** Opening GIVEN RECORDS block **

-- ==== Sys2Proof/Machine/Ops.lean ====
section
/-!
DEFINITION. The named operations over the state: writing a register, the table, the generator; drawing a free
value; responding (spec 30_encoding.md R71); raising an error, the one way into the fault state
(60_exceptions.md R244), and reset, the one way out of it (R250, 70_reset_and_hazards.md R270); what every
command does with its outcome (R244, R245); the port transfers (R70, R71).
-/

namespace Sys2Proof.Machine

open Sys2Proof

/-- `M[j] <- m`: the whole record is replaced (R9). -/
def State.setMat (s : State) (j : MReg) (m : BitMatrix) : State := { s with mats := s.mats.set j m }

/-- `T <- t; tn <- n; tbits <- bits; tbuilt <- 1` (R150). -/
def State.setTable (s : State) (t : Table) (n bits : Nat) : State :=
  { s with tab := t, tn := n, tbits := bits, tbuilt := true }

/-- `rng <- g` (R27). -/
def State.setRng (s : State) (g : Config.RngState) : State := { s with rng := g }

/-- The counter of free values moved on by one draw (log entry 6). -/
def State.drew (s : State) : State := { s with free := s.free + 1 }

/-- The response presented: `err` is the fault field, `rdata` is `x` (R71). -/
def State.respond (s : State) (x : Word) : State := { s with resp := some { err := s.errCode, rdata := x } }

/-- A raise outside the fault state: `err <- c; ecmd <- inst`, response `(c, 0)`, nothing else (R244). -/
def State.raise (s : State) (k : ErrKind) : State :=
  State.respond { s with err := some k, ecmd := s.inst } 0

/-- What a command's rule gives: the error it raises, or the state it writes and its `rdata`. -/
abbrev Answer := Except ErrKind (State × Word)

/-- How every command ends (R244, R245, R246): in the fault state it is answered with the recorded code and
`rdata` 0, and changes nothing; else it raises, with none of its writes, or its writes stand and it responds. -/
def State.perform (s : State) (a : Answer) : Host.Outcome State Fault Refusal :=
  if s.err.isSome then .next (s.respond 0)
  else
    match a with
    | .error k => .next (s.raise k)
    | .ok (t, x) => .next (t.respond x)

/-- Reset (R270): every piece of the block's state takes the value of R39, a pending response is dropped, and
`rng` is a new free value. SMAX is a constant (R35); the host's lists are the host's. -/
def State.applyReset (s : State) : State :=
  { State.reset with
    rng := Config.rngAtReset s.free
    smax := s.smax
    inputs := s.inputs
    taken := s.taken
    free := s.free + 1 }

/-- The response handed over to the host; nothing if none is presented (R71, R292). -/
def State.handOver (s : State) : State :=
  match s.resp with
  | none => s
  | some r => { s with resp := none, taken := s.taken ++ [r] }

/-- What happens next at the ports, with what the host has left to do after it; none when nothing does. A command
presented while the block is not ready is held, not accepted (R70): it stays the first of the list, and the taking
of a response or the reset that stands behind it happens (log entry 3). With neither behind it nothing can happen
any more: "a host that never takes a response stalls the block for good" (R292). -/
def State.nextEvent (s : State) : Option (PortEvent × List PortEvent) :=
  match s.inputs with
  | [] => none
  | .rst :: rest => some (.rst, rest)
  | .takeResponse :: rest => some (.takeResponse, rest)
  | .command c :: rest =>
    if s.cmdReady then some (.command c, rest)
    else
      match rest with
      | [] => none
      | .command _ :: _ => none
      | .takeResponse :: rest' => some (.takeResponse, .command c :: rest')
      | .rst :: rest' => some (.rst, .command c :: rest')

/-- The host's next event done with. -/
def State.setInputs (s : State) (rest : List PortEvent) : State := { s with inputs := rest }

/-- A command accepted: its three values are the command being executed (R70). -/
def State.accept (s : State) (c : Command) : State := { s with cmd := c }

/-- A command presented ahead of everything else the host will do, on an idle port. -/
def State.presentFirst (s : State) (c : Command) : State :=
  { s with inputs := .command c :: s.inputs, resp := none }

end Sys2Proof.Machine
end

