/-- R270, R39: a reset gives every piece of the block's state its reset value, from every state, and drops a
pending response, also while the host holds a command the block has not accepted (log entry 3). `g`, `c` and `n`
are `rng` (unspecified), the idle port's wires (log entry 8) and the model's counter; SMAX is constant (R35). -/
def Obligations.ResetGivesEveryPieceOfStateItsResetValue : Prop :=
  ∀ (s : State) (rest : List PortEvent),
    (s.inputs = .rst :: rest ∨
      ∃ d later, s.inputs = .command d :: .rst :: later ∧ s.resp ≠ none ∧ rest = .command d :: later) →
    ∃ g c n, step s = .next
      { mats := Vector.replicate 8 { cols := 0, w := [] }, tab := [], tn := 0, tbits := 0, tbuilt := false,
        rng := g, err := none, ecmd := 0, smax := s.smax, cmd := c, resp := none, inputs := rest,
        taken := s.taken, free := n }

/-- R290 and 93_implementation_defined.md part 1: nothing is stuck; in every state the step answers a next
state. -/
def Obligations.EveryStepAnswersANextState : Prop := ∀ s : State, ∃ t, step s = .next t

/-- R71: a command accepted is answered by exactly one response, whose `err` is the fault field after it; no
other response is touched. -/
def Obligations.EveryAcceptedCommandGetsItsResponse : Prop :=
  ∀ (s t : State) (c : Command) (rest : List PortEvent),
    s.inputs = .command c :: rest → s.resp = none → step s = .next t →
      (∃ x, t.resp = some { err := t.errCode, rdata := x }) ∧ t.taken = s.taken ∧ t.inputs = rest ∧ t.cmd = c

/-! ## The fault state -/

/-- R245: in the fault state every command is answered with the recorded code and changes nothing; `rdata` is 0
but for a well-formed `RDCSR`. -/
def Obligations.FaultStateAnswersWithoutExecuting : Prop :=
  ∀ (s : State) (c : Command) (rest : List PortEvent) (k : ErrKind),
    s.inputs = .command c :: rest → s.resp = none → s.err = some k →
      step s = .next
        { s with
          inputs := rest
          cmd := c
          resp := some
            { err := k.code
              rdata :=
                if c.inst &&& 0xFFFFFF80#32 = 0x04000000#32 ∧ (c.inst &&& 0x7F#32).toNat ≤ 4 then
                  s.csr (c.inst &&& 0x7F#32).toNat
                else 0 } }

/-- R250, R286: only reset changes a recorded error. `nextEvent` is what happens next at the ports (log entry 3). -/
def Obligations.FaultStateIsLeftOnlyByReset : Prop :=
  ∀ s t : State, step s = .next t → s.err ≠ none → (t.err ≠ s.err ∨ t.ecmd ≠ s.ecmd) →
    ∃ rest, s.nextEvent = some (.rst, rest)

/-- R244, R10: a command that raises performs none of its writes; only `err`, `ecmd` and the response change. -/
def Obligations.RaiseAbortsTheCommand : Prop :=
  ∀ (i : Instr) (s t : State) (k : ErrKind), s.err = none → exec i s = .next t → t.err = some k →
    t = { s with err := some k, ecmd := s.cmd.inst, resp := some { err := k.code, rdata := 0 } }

** Closing GIVEN RECORDS block **

* _ABOUT THIS EXERCISE_
Print every record above exactly as it was given.

* _FINAL ANSWER_
-- ==== Sys2Proof/Machine/Ops.lean ====
section
/-!
DEFINITION. The named operations over the state: writing a register, the table, the generator; drawing a free
value; responding (spec 30_encoding.md R71); raising an error, the one way into the fault state
(60_exceptions.md R244), and reset, the one way out of it (R250, 70_reset_and_hazards.md R270); what every
command does with its outcome (R244, R245); the port transfers (R70, R71).
-/

namespace Sys2Proof.Machine

open Sys2Proof

/-- `M[j] <- m`: the whole record is replaced (R9). -/
def State.setMat (s : State) (j : MReg) (m : BitMatrix) : State := { s with mats := s.mats.set j m }

/-- `T <- t; tn <- n; tbits <- bits; tbuilt <- 1` (R150). -/
def State.setTable (s : State) (t : Table) (n bits : Nat) : State :=
  { s with tab := t, tn := n, tbits := bits, tbuilt := true }

/-- `rng <- g` (R27). -/
def State.setRng (s : State) (g : Config.RngState) : State := { s with rng := g }

/-- The counter of free values moved on by one draw (log entry 6). -/
def State.drew (s : State) : State := { s with free := s.free + 1 }

/-- The response presented: `err` is the fault field, `rdata` is `x` (R71). -/
def State.respond (s : State) (x : Word) : State := { s with resp := some { err := s.errCode, rdata := x } }

/-- A raise outside the fault state: `err <- c; ecmd <- inst`, response `(c, 0)`, nothing else (R244). -/
def State.raise (s : State) (k : ErrKind) : State :=
  State.respond { s with err := some k, ecmd := s.inst } 0

/-- What a command's rule gives: the error it raises, or the state it writes and its `rdata`. -/
abbrev Answer := Except ErrKind (State × Word)

/-- How every command ends (R244, R245, R246): in the fault state it is answered with the recorded code and
`rdata` 0, and changes nothing; else it raises, with none of its writes, or its writes stand and it responds. -/
def State.perform (s : State) (a : Answer) : Host.Outcome State Fault Refusal :=
  if s.err.isSome then .next (s.respond 0)
  else
    match a with
    | .error k => .next (s.raise k)
    | .ok (t, x) => .next (t.respond x)

/-- Reset (R270): every piece of the block's state takes the value of R39, a pending response is dropped, and
`rng` is a new free value. SMAX is a constant (R35); the host's lists are the host's. -/
def State.applyReset (s : State) : State :=
  { State.reset with
    rng := Config.rngAtReset s.free
    smax := s.smax
    inputs := s.inputs
    taken := s.taken
    free := s.free + 1 }

/-- The response handed over to the host; nothing if none is presented (R71, R292). -/
def State.handOver (s : State) : State :=
  match s.resp with
  | none => s
  | some r => { s with resp := none, taken := s.taken ++ [r] }

/-- What happens next at the ports, with what the host has left to do after it; none when nothing does. A command
presented while the block is not ready is held, not accepted (R70): it stays the first of the list, and the taking
of a response or the reset that stands behind it happens (log entry 3). With neither behind it nothing can happen
any more: "a host that never takes a response stalls the block for good" (R292). -/
def State.nextEvent (s : State) : Option (PortEvent × List PortEvent) :=
  match s.inputs with
  | [] => none
  | .rst :: rest => some (.rst, rest)
  | .takeResponse :: rest => some (.takeResponse, rest)
  | .command c :: rest =>
    if s.cmdReady then some (.command c, rest)
    else
      match rest with
      | [] => none
      | .command _ :: _ => none
      | .takeResponse :: rest' => some (.takeResponse, .command c :: rest')
      | .rst :: rest' => some (.rst, .command c :: rest')

/-- The host's next event done with. -/
def State.setInputs (s : State) (rest : List PortEvent) : State := { s with inputs := rest }

/-- A command accepted: its three values are the command being executed (R70). -/
def State.accept (s : State) (c : Command) : State := { s with cmd := c }

/-- A command presented ahead of everything else the host will do, on an idle port. -/
def State.presentFirst (s : State) (c : Command) : State :=
  { s with inputs := .command c :: s.inputs, resp := none }

end Sys2Proof.Machine
end

/-- R270, R39: a reset gives every piece of the block's state its reset value, from every state, and drops a
pending response, also while the host holds a command the block has not accepted (log entry 3). `g`, `c` and `n`
are `rng` (unspecified), the idle port's wires (log entry 8) and the model's counter; SMAX is constant (R35). -/
def Obligations.ResetGivesEveryPieceOfStateItsResetValue : Prop :=
  ∀ (s : State) (rest : List PortEvent),
    (s.inputs = .rst :: rest ∨
      ∃ d later, s.inputs = .command d :: .rst :: later ∧ s.resp ≠ none ∧ rest = .command d :: later) →
    ∃ g c n, step s = .next
      { mats := Vector.replicate 8 { cols := 0, w := [] }, tab := [], tn := 0, tbits := 0, tbuilt := false,
        rng := g, err := none, ecmd := 0, smax := s.smax, cmd := c, resp := none, inputs := rest,
        taken := s.taken, free := n }

/-- R290 and 93_implementation_defined.md part 1: nothing is stuck; in every state the step answers a next
state. -/
def Obligations.EveryStepAnswersANextState : Prop := ∀ s : State, ∃ t, step s = .next t

/-- R71: a command accepted is answered by exactly one response, whose `err` is the fault field after it; no
other response is touched. -/
def Obligations.EveryAcceptedCommandGetsItsResponse : Prop :=
  ∀ (s t : State) (c : Command) (rest : List PortEvent),
    s.inputs = .command c :: rest → s.resp = none → step s = .next t →
      (∃ x, t.resp = some { err := t.errCode, rdata := x }) ∧ t.taken = s.taken ∧ t.inputs = rest ∧ t.cmd = c

/-! ## The fault state -/

/-- R245: in the fault state every command is answered with the recorded code and changes nothing; `rdata` is 0
but for a well-formed `RDCSR`. -/
def Obligations.FaultStateAnswersWithoutExecuting : Prop :=
  ∀ (s : State) (c : Command) (rest : List PortEvent) (k : ErrKind),
    s.inputs = .command c :: rest → s.resp = none → s.err = some k →
      step s = .next
        { s with
          inputs := rest
          cmd := c
          resp := some
            { err := k.code
              rdata :=
                if c.inst &&& 0xFFFFFF80#32 = 0x04000000#32 ∧ (c.inst &&& 0x7F#32).toNat ≤ 4 then
                  s.csr (c.inst &&& 0x7F#32).toNat
                else 0 } }

/-- R250, R286: only reset changes a recorded error. `nextEvent` is what happens next at the ports (log entry 3). -/
def Obligations.FaultStateIsLeftOnlyByReset : Prop :=
  ∀ s t : State, step s = .next t → s.err ≠ none → (t.err ≠ s.err ∨ t.ecmd ≠ s.ecmd) →
    ∃ rest, s.nextEvent = some (.rst, rest)

/-- R244, R10: a command that raises performs none of its writes; only `err`, `ecmd` and the response change. -/
def Obligations.RaiseAbortsTheCommand : Prop :=
  ∀ (i : Instr) (s t : State) (k : ErrKind), s.err = none → exec i s = .next t → t.err = some k →
    t = { s with err := some k, ecmd := s.cmd.inst, resp := some { err := k.code, rdata := 0 } }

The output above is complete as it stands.